Егор бросился за ней:
– Я провожу!
* * *
Услышав, как захлопнулась дверь, Тина вздрогнула и сжалась: неужели Егор ушел вместе со своей гостьей, а ее оставил здесь, словно какую-то вещь? Тина бросилась к окну и, увидев, как Егор с брюнеткой выходят из подъезда, задохнулась от боли: как это унизительно и как… красноречиво! Своим поступком Егор ясно показал, как он к ней относится!
Тина была не то что удивлена происходящим, а сметена им.
События вчерашнего дня, решение Егора принять предложение чокнутого миллионера, а главное, присутствие в доме Егора надменной брюнетки, от которой исходили холод и опасность, привели Тину в состояние крайней растерянности. Вспомнив взгляд ледяных глаз Аи, Тина поежилась: ей бы Снежную королеву играть! Какая-то… колючка! Тине не нравились холодность Аи (высокомерие!), ее изящная фигура (да это просто неприлично быть такой худой!), ее стильное пальто, а главное, то, как на нее смотрел Егор. «Ох, нет, нет, – тоскливо вздохнула Тина, – он ведь не влюбился в эту колючку?! Он ведь не настолько наивен!» Но глаза Егора говорили об обратном.

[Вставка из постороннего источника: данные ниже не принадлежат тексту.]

-- ==== Sys2Proof/Machine/Thermal.lean ====
section
/-! DEFINITION. Thermal control and the coolant (13 R423 to R450; 01 R25, R30 to R35; 05 R169). Temperatures are in
1/8 °C unless a name says otherwise; tiers by code: B 0, S 1, C 2, D0 to D7 3 to 10, Wadi layers 11 to 14. -/

namespace Sys2Proof.Machine

def thmEvals : Nat := 0x1003000
def thmPairEvents : Nat := 0x1003008
def thmSuspects : Nat := 0x1003010
def thmEmergencies : Nat := 0x1003018
def thmCeilDown : Nat := 0x1003020

/-- A temperature as an event word. -/
def tempWord (t : Int) : Word64 := BitVec.ofInt 64 t

/-! ### Sensors (R423) -/

/-- Tier code of a sensor. -/
def sensorTier (k : Nat) : Nat :=
  if k < 512 then 2 else if k < 576 then 1 else if k < 1088 then 3 + (k - 576) / 64 else if k < 1120 then 0 else 11 + (k - 1120) / 8

/-- Columns of group g, and the group of a column. -/
def groupCols (g : Nat) : List Nat := coreGroup (32 * (g / 8) + 2 * (g % 8))
def groupOf (n : Nat) : Nat := 8 * (n / 32) + n % 16 / 2
/-- Columns of a row band. -/
def bandCols (b : Nat) : List Nat := (List.range 64).map (64 * b + ·)
/-- Columns of the 4 × 4 block of a column. -/
def blockCols (n : Nat) : List Nat :=
  (List.range 16).map (fun i => 16 * (4 * (n / 64) + i / 4) + 4 * (n % 16 / 4) + i % 4)

/-- The column a sensor sits in: a group's has even row and even col (R434). Hamada sensors run along the north, east,
south and west edge in turn, inlet and outlet ones at the ends of their band's first row (DESIGN CHOICE, log 17). -/
def sensorSeat (k : Nat) : Nat :=
  if k < 512 then k / 2
  else if k < 1088 then (groupCols (k % 64)).headD 0
  else if k < 1120 then
    let p := 2 * ((k - 1088) % 8)
    [p, 16 * p + 15, 240 + p, 16 * p].getD ((k - 1088) / 8) p
  else 64 * (k % 4) + (if (k - 1120) % 8 < 4 then 0 else 15)

/-- Columns whose nodes a sensor corrects. -/
def sensorCols (k : Nat) : List Nat :=
  if k < 512 then [k / 2] else if k < 1088 then groupCols (k % 64) else if k < 1120 then blockCols (sensorSeat k) else bandCols (k % 4)

/-- Sensors that cover a node. -/
def nodeSensors (tier col : Nat) : List Nat :=
  if tier = 0 then ((List.range 32).map (1088 + ·)).filter (fun k => (sensorCols k).contains col)
  else if tier = 1 then [512 + groupOf col]
  else if tier = 2 then [2 * col, 2 * col + 1]
  else if tier < 11 then [576 + 64 * (tier - 3) + groupOf col]
  else [1120 + 8 * (tier - 11) + col / 64, 1124 + 8 * (tier - 11) + col / 64]

/-- Sensors of a tier in a row band (R438). -/
def bandSensors (tier b : Nat) : List Nat :=
  if tier = 0 then ((List.range 32).map (1088 + ·)).filter (fun k => sensorSeat k / 64 == b)
  else if tier = 1 then (List.range 16).map (512 + 16 * b + ·)
  else if tier = 2 then (List.range 128).map (128 * b + ·)
  else (List.range 16).map (576 + 64 * (tier - 3) + 16 * b + ·)

/-- Emergency and trip thresholds of a tier (R429). -/
def emergAt (tier : Nat) : Option Int := if tier < 3 then some 840 else if tier < 11 then some 736 else none
def tripAt (tier : Nat) : Option Int := if tier = 2 then some 880 else if 3 ≤ tier ∧ tier < 11 then some 760 else none
/-- The control target of a tier. -/
def Thm.target (t : Thm) (tier : Nat) : Int :=
  8 * (if tier = 2 then min 100 t.ergTgt.toNat else if tier < 2 then 100 else min 88 t.duneTgt.toNat : Nat)

/-- A sensor in use that has converted. -/
def SensorSt.usable (x : SensorSt) : Bool := x.state == 0 && !x.recent.isEmpty
/-- A covered node none of whose sensors is in use: the model plus 5 °C stands for it (R435). -/
def State.guarded (s : State) (tier col : Nat) : Bool :=
  let l := nodeSensors tier col
  !l.isEmpty && l.all (fun k => (s.sensor k).state ≠ 0)
/-- 5 °C where a node runs on the model. -/
def State.guard (s : State) (tier col : Nat) : Int := if s.guarded tier col then 40 else 0

/-- The thermal quota of tier d of vault n. -/
def State.quotaOf (s : State) (n d : Nat) : QuotaSt := Tbl.get QuotaSt.reset s.thm.quotas (8 * n + d)
def State.setQuota (s : State) (n d : Nat) (q : QuotaSt) : State :=
  { s with thm := { s.thm with quotas := Tbl.put QuotaSt.reset s.thm.quotas (8 * n + d) q } }

/-! ### Registers (R451, R452) -/

def Thm.statusWord (t : Thm) : Nat :=
  t.flowState.toNat * 2 ^ 29 + flag t.trip * 2 ^ 28 + flag t.emerg * 2 ^ 27 + flag t.flowStale * 2 ^ 26 + flag t.inletStale * 2 ^ 25
    + flag t.cfgReject * 2 ^ 24 + t.pFlow.toNat
def sensorWord (x : SensorSt) : Nat := x.state.toNat * 2 ^ 30 + ofSigned 12 x.pred * 2 ^ 12 + ofSigned 12 x.mean
def wadiWord (x : WadiSt) : Nat := ofSigned 16 x.resid * 2 ^ 16 + x.marked.toNat * 2 ^ 12 + x.qMeas % 2 ^ 12

/-- An event of kind 9 with THM_STATUS, a sensor or cause, and a value (R473; causes by log 15). -/
def State.thermalEvent (s : State) (kind : EventKind) (cls unit : Nat) (value : Word64) : State :=
  s.event kind (some 9) cls unit none 0 [BitVec.ofNat 64 s.thm.statusWord, BitVec.ofNat 64 unit, value, s.time]

/-! ### Emergencies and trips (R432, R447) -/

/-- Settings of an emergency at a sensor's place. -/
def State.emergencySettings (s : State) (k : Nat) : State :=
  let tier := sensorTier k
  if tier = 1 ∨ tier = 2 then (sensorCols k).foldl (fun t n => t.setIsland n { t.island n with ceilMhz := 1000, duty := 16 }) s
  else if tier = 0 then (List.range 256).foldl (fun t n => t.setIsland n { t.island n with ceilMhz := 1000 }) s
  else (sensorCols k).foldl (fun (t : State) n => t.setQuota n (tier - 3) { t.quotaOf n (tier - 3) with quota := 0, cool := 0 }) s

/-- THERMAL_EMERGENCY at a sensor: settings, EMERG, event, count; once until it clears. -/
def State.emergency (s : State) (k : Nat) (temp : Int) : State :=
  if (s.sensor k).emerg then s
  else
    let s1 := (s.setSensor k { s.sensor k with emerg := true }).emergencySettings k
    (({ s1 with thm := { s1.thm with emerg := true } }).thermalEvent .thermalEmergency 4 k (tempWord temp)).ctrAdd thmEmergencies 1

/-- A trip: THERMTRIP_N latched, clocks and engines stopped as for a loss of flow, DRAM in self-refresh, the log entry
(R447). `source` is a sensor, or a node by 256 × tier + column. -/
def State.trip (s : State) (source : Nat) (isNode : Bool) (temp : Int) : State :=
  if s.thm.trip then s
  else
    let s1 := { s with thm := { s.thm with trip := true }, pins := { s.pins with thermtrip := true } }
    s1.enterSelfRefresh.thermalEvent .trip (if isNode then 0 else 4) source (tempWord temp)
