/-- A started reduction takes the next slot of its steps, in ascending island index, of its field's share at that island
when one is free, or waits there and is counted. A flit that comes into a slot of a reduction with all its slots uses one
of the credits; met by the step's contributions it forms the output flit of its index: the running sum with the
contributions added in rank order. The flit is counted, the last step's leaves at once and gives its credit back, and a
poisoned one leaves its clause to fail with POISON_CONSUMED. -/
def Obligations.ReductionSlotsFormSums : Prop :=
  (∀ (r k n step : Nat) (red : Reduction) (c : ClauseSt) (f : FieldSt) (s : State), (s.ring r).clauseAt k = some c →
    c.phase = .started → c.worked = false → reduces c.bits = true → s.fieldOf (s.ring r).field = some f →
    red.ranks.all (fun i => f.cores.contains i) = true →
    (s.reducing.find? (fun y => y.ring == r && y.index == c.index && y.red.red == red.red)).all
      (fun y => decide (y.red = red) && !y.ready) = true →
    s.nextReserve r c.index red = some (step, n) → s.slotsUsed n f.paren < s.slotShare n f.paren →
    ∃ t : State, exec (.slotReserve r k red) s = .next t ∧
      t = { s with routers := t.routers, slots := t.slots, reducing := t.reducing } ∧
      t.slots = s.slots ++ [Slot.fresh r c.index n f.paren red.red step] ∧
      (r, c.index) ∉ (t.router n).waiters ∧ routersSameBut s t n) ∧
  (∀ (r k n step : Nat) (red : Reduction) (c : ClauseSt) (f : FieldSt) (s : State), (s.ring r).clauseAt k = some c →
    c.phase = .started → c.worked = false → reduces c.bits = true → s.fieldOf (s.ring r).field = some f →
    red.ranks.all (fun i => f.cores.contains i) = true →
    (s.reducing.find? (fun y => y.ring == r && y.index == c.index && y.red.red == red.red)).all
      (fun y => decide (y.red = red) && !y.ready) = true →
    s.nextReserve r c.index red = some (step, n) → s.slotShare n f.paren ≤ s.slotsUsed n f.paren →
    (r, c.index) ∉ (s.router n).waiters →
    ∃ t : State, exec (.slotReserve r k red) s = .next t ∧ t = { s with routers := t.routers, ctr := t.ctr, reducing := t.reducing } ∧
      (t.router n).waiters = (s.router n).waiters ++ [(r, c.index)] ∧ routersSameBut s t n ∧
      t.ctrGet (fabSlotWait n) = s.ctrGet (fabSlotWait n) + 1 ∧ countersSameBut s t (fabSlotWait n)) ∧
  (∀ (n unit i : Nat) (flit : SumFlit) (x : Slot) (q : Reducing) (s : State),
    (s.slots.filter (fun y => y.island == n))[unit]? = some x →
    s.reducing.find? (fun y => y.ring == x.ring && y.index == x.index && y.red.red == x.red) = some q → q.ready = true →
    Tbl.find x.sums i = none → i = x.arrived → i < q.red.blocks.getD x.block 0 → x.credits ≠ 0 → s.slotBefore x = none →
    ∃ t : State, exec (.reductionFlitArrive n unit i flit none) s = .next t ∧
      { x with sums := Tbl.setKey x.sums i flit, credits := x.credits - 1 } ∈ t.slots ∧ t.slots.length = s.slots.length ∧
      t = { s with slots := t.slots, rings := (s.dataBegun x.ring x.index).rings }) ∧
  (∀ (n unit i : Nat) (flit sum : SumFlit) (l : List SumFlit) (x : Slot) (q : Reducing) (s : State),
    (s.slots.filter (fun y => y.island == n))[unit]? = some x →
    s.reducing.find? (fun y => y.ring == x.ring && y.index == x.index && y.red.red == x.red) = some q → q.ready = true →
    Tbl.find x.sums i = some sum → l.length = stepRanks q.red x.step →
    (x.step + 1 = (cutSteps q.red.ranks).length → x.gone + 1 < q.red.blocks.getD x.block 0) →
    ∃ (t : State) (y : Slot), exec (.reductionFlitArrive n unit i flit (some l)) s = .next t ∧ y ∈ t.slots ∧
      t.slots.length = s.slots.length ∧
      (if x.step + 1 = (cutSteps q.red.ranks).length then
        y = { x with sums := Tbl.drop x.sums i, output := y.output, gone := x.gone + 1, credits := x.credits + 1 }
      else y = { x with sums := Tbl.drop x.sums i, output := y.output } ∧ Tbl.find y.output i = some (l.foldl addFlits sum)) ∧
      t.ctrGet (fabRedFlits n) = s.ctrGet (fabRedFlits n) + 1 ∧ countersSameBut s t (fabRedFlits n) ∧
      t = { s with slots := t.slots, ctr := t.ctr, rings := if (l.foldl addFlits sum).poison then t.rings else s.rings })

И Тине – «мощному управленцу вселенной» – эта реальность не нравилась. Тина хотела бы управлять вселенной так, чтобы все переменить, скажем, отменить вчерашний день: прием в странном космическом доме, дурацкое предложение «мистера Икса», а главное, убрать из реальности эту опасную брюнетку! Но бедная Тина не знала, как это сделать; ни полученные ею теоретические навыки из области трансерфинга, ни горячее желание стереть события вчерашнего дня из их с Егором жизни реальность, увы, не меняли.
Вдребезги печальная Тина притворила дверь квартиры Егора, вышла на лестничную площадку и бросила пирог в мусоропровод. Вернувшись к себе домой, она долго сидела на кухне не в силах примириться с этой новой жестокой реальностью. Перед ней стояла чашка с остывшим чаем, на подоконнике прокисало забытое тесто для пирогов. Грустные, притихшие кошки сидели у ног хозяйки, не зная, как ей помочь.
* * *
Иван давно ушел, а Варя так и пребывала в раздумьях о том, как ей жить дальше; как прожить хотя бы даже сегодняшний день и где найти силы на завтрашний, в котором ее вообще неизвестно что ждет. Кстати, о завтрашнем дне… Варя вдруг подумала, что если завтра с ней что-то случится, то ее сестра Зоя останется без всякой поддержки, одна, в больнице. И тут же, вспомнив о Зое, Варя почувствовала угрызения совести из-за того, что позавчера, решив отравиться, она о сестре и не вспомнила. Чувствуя вину и понимая, что эта встреча может оказаться последней, Варя решила поехать в психиатрическую клинику, где в последние годы находилась Зоя, чтобы попрощаться с сестрой. На всякий случай.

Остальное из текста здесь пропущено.